Add a check-in comment only to issues that do NOT already contain a comment with
"<!-- cowork-triage:stale-check -->", and append that marker.
[Step 4: Review-waiting PRs (no action)]
List open PRs with no reviewer assigned, numbers and titles only.
[End-of-run assertion]
The report MUST include: counts classified (by type) / reclassify-candidate count /
status-checked count / deferred count / approximate API calls used.
If deferred > 0, state "resume from the top next run."
The crux is that all four steps read current state before acting, and every write operation (comment, label) carries a skip condition. For the mechanics of wiring up the schedule itself, the Cowork scheduled-task automation walkthrough has the base pattern.
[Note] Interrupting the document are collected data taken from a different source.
-- ==== Sys2Proof/Machine/General.lean ====
section
/-! DEFINITION. The general requests (8.5, 8.6, 9.4): HELLO, STATUS, GRANT, CANCEL, RESTART. -/

namespace Sys2Proof.Machine

/-- HELLO (R156) changes nothing and reports the part. -/
def serveHello (f : ReqFrame) (s : State) : State := s.accept .hello f (.hello s.port.baud)

def execHello (s : State) : Out := takeRequest .hello serveHello s

/-- The items of R157 as they stand at the take. -/
def statusReport (s : State) : StatusReport :=
  { trunk := s.engine.trunk, frameNumber := s.engine.frameNumber, generation := s.plans.active.generation,
    pendingCommit := s.plans.commit.isSome, mode := s.engine.setup.mode, freeBlocks := s.streams.freeBlocks,
    credits := s.notices.credits, intake := s.port.intake.length, table := s.port.table.length,
    replies := s.port.replies.length, commandQueue := s.calls.queue.length, wakeQueue := s.stations.wakeQueue.length,
    notices := s.notices.entries.length, droppedNotices := s.notices.dropped, discardedFrames := s.port.discarded }

/-- STATUS (R157) changes nothing. -/
def serveStatus (f : ReqFrame) (s : State) : State := s.accept .status f (.status (statusReport s))

def execStatus (s : State) : Out := takeRequest .status serveStatus s

/-- GRANT (R173): credits rise, at most to 255. -/
def serveGrant (f : ReqFrame) (s : State) : State :=
  let n := f.param 0
  if 1 ≤ n then
    let credits := min (s.notices.credits + n) Config.maxCredits
    { s with notices := { s.notices with credits := credits } }.accept .grant f (.grant credits)
  else s.refuse .grant f .badParam

def execGrant (s : State) : Out := takeRequest .grant serveGrant s

/-! ## CANCEL (R158) -/

/-- Whether an entry of the command queue is owned by a tag (R111). -/
def State.isQueued (tag : Byte) (s : State) : Bool := s.calls.queue.any (fun e => e.tag == tag)

/-- CANCEL of a COMMIT whose record is still present (R36): none when it is too late. -/
def cancelCommit (tag : Byte) (s : State) : Option State :=
  match s.plans.commit with
  | some c => if c.tag = tag then some ({ s with plans := { s.plans with commit := none } }.answer tag .cancelled .short)
              else none
  | none => none

/-- CANCEL of an ENROLL whose JOIN is still queued (R76). -/
def cancelEnroll (tag : Byte) (a : Nat) (s : State) : Option State :=
  if (s.station a).step = some .join ∧ s.isQueued tag then
    some ((s.dequeue (fun e => e.tag == tag)).enterAbsent a .cancelled .cancelled .cancelled)
  else none

/-- CANCEL of a DROWSE whose entry is still queued (R78). -/
def cancelDrowse (tag : Byte) (a : Nat) (s : State) : Option State :=
  if s.isQueued tag then some ((s.dequeue (fun e => e.tag == tag)).endOperation a .cancelled .short) else none

/-- CANCEL of a WAKE whose station is still in the wake queue (R82). -/
def cancelWake (a : Nat) (s : State) : Option State :=
  if a ∈ s.stations.wakeQueue then
    let s := { s with stations := { s.stations with wakeQueue := s.stations.wakeQueue.filter (· != a) } }
    some ((s.moveStation a .drowsy .cancelled).endOperation a .cancelled .short)
  else none

/-- CANCEL of a host TRIM while the station is ACTIVE and no service pair holds a trim exchange for it (R109). -/
def cancelTrim (a : Nat) (s : State) : Option State :=
  if (s.station a).state = .active ∧ !pairNumbers.any (fun k => s.trims.held k == some a) then
    some (s.endHostTrim a .cancelled .short)
  else none

/-- CANCEL of a CALL whose entry is still queued (R125). -/
def cancelCall (tag : Byte) (s : State) : Option State :=
  match s.calls.queue.find? (fun e => e.tag == tag) with
  | some e => some ((s.dequeue (fun e => e.tag == tag)).failCall e .cancelled)
  | none => none

/-- The owner's rule for an entry with no reply queued and not in flight (R158); none is TOO_LATE. -/
def cancelEntry (e : Outstanding) (s : State) : Option State :=
  match e.kind with
  | .commit => cancelCommit e.tag s
  | .enroll => cancelEnroll e.tag (e.target.getD 0) s
  | .drowse => cancelDrowse e.tag (e.target.getD 0) s
  | .wake => cancelWake (e.target.getD 0) s
  | .trim => cancelTrim (e.target.getD 0) s
  | .call => cancelCall e.tag s
  | .trunkStart | .trunkStop | .hello | .status | .grant | .cancel | .restart | .trunkSetup | .drop | .policy
  | .clearFault | .stationInfo | .openStream | .closeStream | .discard | .planInfo | .write | .streamInfo => none

/-- CANCEL (R158): the reply carries the target tag; a withdrawn request's CANCELLED goes before the CANCEL reply OK. -/
def serveCancel (f : ReqFrame) (s : State) : State :=
  let tag : Byte := f.payload.getD 0 0
  let reply (status : Status) (s : State) : State := s.replyNow ReqKind.cancel.replyCode f.tag status (.cancel tag)
  match s.port.table.find? (fun e => e.tag == tag) with
  | none => reply .notFound s
  | some e =>
    if e.replied || e.phase == .inFlight then reply .tooLate s
    else match cancelEntry e s with
      | some t => reply .ok t
      | none => reply .tooLate s

def execCancel (s : State) : Out := takeRequest .cancel serveCancel s

/-! ## RESTART (R159, R160) -/

/-- The Call Unit gives up a request's entry, or the pair that holds its exchange, with no miss and no fault (R159). -/
def giveUpExchange (tag : Byte) (s : State) (j : Nat) : State :=
  match s.exchange j with
  | some x => if x.entry.tag = tag then s.freePair j x.entry.station else s
  | none => s

/-- The Station Manager removes the station's pending operation and leaves its state (R159). -/
def giveUpOperation (tag : Byte) (s : State) (a : Nat) : State :=
  match (s.station a).operation with
  | some (_, t) => if t = tag then s.onStation a (fun r => { r with operation := none }) else s
  | none => s

/-- Each owner gives up what it holds for a request (R159, R37). -/
def giveUp (tag : Byte) (s : State) : State :=
  let s := s.dequeue (fun e => e.tag == tag)
  let s := pairNumbers.foldl (giveUpExchange tag) s
  let s := addresses.foldl (giveUpOperation tag) s
  match s.plans.commit with
  | some c => if c.tag = tag then { s with plans := { s.plans with commit := none } } else s
  | none => s

/-- What the ABORTED reply of an outstanding request carries: a CALL's takes the full form (R124, R178). -/
def Outstanding.failBody (e : Outstanding) : ReplyBody :=
  match e.data with
  | some d => .call (e.target.getD 0) d.order.code d.attr 0 0
  | none => .short

/-- One entry with no reply queued is answered ABORTED and given up (R159, step 2). -/
def abortOne (s : State) (e : Outstanding) : State :=
  if e.replied then s else (giveUp e.tag s).answer e.tag .aborted e.failBody

/-- RESTART (R159): the intake is closed, every unanswered request is answered ABORTED in the order taken, then the
RESTART reply OK is queued. -/
def serveRestart (f : ReqFrame) (s : State) : State :=
  let s := { s with port := { s.port with restarting := true } }
  (s.port.table.foldl abortOne s).accept .restart f .short

def execRestart (s : State) : Out := takeRequest .restart serveRestart s

end Sys2Proof.Machine
end

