-- ==== Sys2Proof/Machine/TrunkRequests.lean ====
section
/-! DEFINITION. The trunk requests (1.5 to 1.7): TRUNK SETUP, TRUNK START, TRUNK STOP. -/

namespace Sys2Proof.Machine

/-! ## TRUNK SETUP (R6, R7) -/

/-- The ranges of R6 for the five values of a TRUNK SETUP. -/
def setupInRange (service command window missLimit mode : Nat) : Bool :=
  1 ≤ service && service ≤ 4 && 1 ≤ command && command ≤ 4 && 1 ≤ window && window ≤ 16
    && 1 ≤ missLimit && missLimit ≤ 15 && mode ≤ 1

/-- The five values a TRUNK SETUP carries (10.4); a fault mode of 0 is STRICT (10.3). -/
def ReqFrame.setup (f : ReqFrame) : Setup :=
  { service := f.param 0, command := f.param 1, window := f.param 2, missLimit := f.param 3,
    mode := if f.param 4 = 0 then .strict else .lenient }

/-- A plan whose roles are rewritten for new pair counts, its generation kept (R7). -/
def Plan.rewrite (service command : Nat) (p : Plan) : Plan := { p with slots := emptySlots service command }

/-- The values are replaced and both plans rewritten; a pending commit stays (R7). -/
def applySetup (u : Setup) (s : State) : State :=
  { s with
    engine := { s.engine with setup := u }
    plans := { s.plans with active := s.plans.active.rewrite u.service u.command
                            staged := s.plans.staged.rewrite u.service u.command } }

/-- TRUNK SETUP: the three tests of R6 in their order, then R7. -/
def serveTrunkSetup (f : ReqFrame) (s : State) : State :=
  if !setupInRange (f.param 0) (f.param 1) (f.param 2) (f.param 3) (f.param 4) then s.refuse .trunkSetup f .badParam
  else if s.engine.trunk ≠ .stopped then s.refuse .trunkSetup f .state
  else if s.plans.active.streams ≠ [] ∨ s.plans.staged.streams ≠ [] then s.refuse .trunkSetup f .planNotEmpty
  else (applySetup f.setup s).accept .trunkSetup f (.setup f.setup)

def execTrunkSetup (s : State) : Out := takeRequest .trunkSetup serveTrunkSetup s

/-! ## TRUNK START (R8) and TRUNK STOP (R10) -/

/-- TRUNK START (R8): STARTING with a countdown of 16; the first frame start is due at once. -/
def serveTrunkStart (f : ReqFrame) (s : State) : State :=
  if s.engine.trunk = .stopped ∧ s.engine.frameNumber < Config.lastFrame then
    { s with engine := { s.engine with trunk := .starting, countdown := Config.startFrames } }.enter
      (outstanding .trunkStart f none .awaitingFrame)
  else s.refuse .trunkStart f .state

def execTrunkStart (s : State) : Out := takeRequest .trunkStart serveTrunkStart s

/-- The state becomes STOPPING and the STARTING countdown 0 (R10). -/
def beginStop (s : State) : State := { s with engine := { s.engine with trunk := .stopping, countdown := 0 } }

/-- TRUNK STOP (R10): between two frames the next frame start has no interval before it (R4), so it comes first (log
entry 10). -/
def serveTrunkStop (f : ReqFrame) (s : State) : State :=
  if s.engine.trunk = .starting ∨ s.engine.trunk = .running then
    (beginStop (if s.frameDue then frameStart s else s)).enter (outstanding .trunkStop f none .awaitingFrame)
  else s.refuse .trunkStop f .state

def execTrunkStop (s : State) : Out := takeRequest .trunkStop serveTrunkStop s

end Sys2Proof.Machine
end

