-- ==== Sys2Proof/Machine/Step.lean ====
section
/-! DEFINITION. A step: the command at the front of the queue is executed on the state with the queue's rest. -/

namespace Sys2Proof.Machine

/-- The command at the front of the queue; on an empty queue the block idles (DESIGN CHOICE, log entry 11). -/
def step (s : State) : Host.Outcome State Fault Refusal :=
  match s.pending with
  | [] => .next s
  | c :: rest => exec c { s with pending := rest }

/-- The command that a word spells, put at the front of the queue; no word spells one (log entry 14). -/
def State.withFetchWord (s : State) (nbits w : Nat) : State :=
  match decodeTableWord nbits w with
  | some c => { s with pending := c :: s.pending }
  | none => s

end Sys2Proof.Machine
end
Three months in: what worked and where it stops
The biggest win was that label wobble stopped. After switching to "no overwrite + candidate list," production labels never again rewrote themselves. Eyeballing two or three reclassify-candidate items each Monday turned out lighter than I expected and easy to keep up. Duplicate comments have not recurred once since the marker approach.
The limits, honestly: auto-classification still trails human judgment on boundary cases. An issue that "looks like a bug but is really a feature request" wobbles even with a decision table. That is precisely why I left relabeling as a candidate list rather than automating it — here, the realistic answer is to design for "a human glances at it," not to eliminate the judgment entirely. And on busy public repositories, automated comments can read as cold. This setup fits solo and small repositories with few contributors.
One last thing. If you have not gone unattended yet, the safest thing to try today is just Step 2 — "detect wobble, do not relabel." Have it read your existing classifications and flag the ones that look off, by number. It writes nothing, so it is safe, and it shows you at a glance how fuzzy your own label criteria were. From there, expand one idempotent write at a time, and you will move steadily toward triage that does not break even when no one is watching.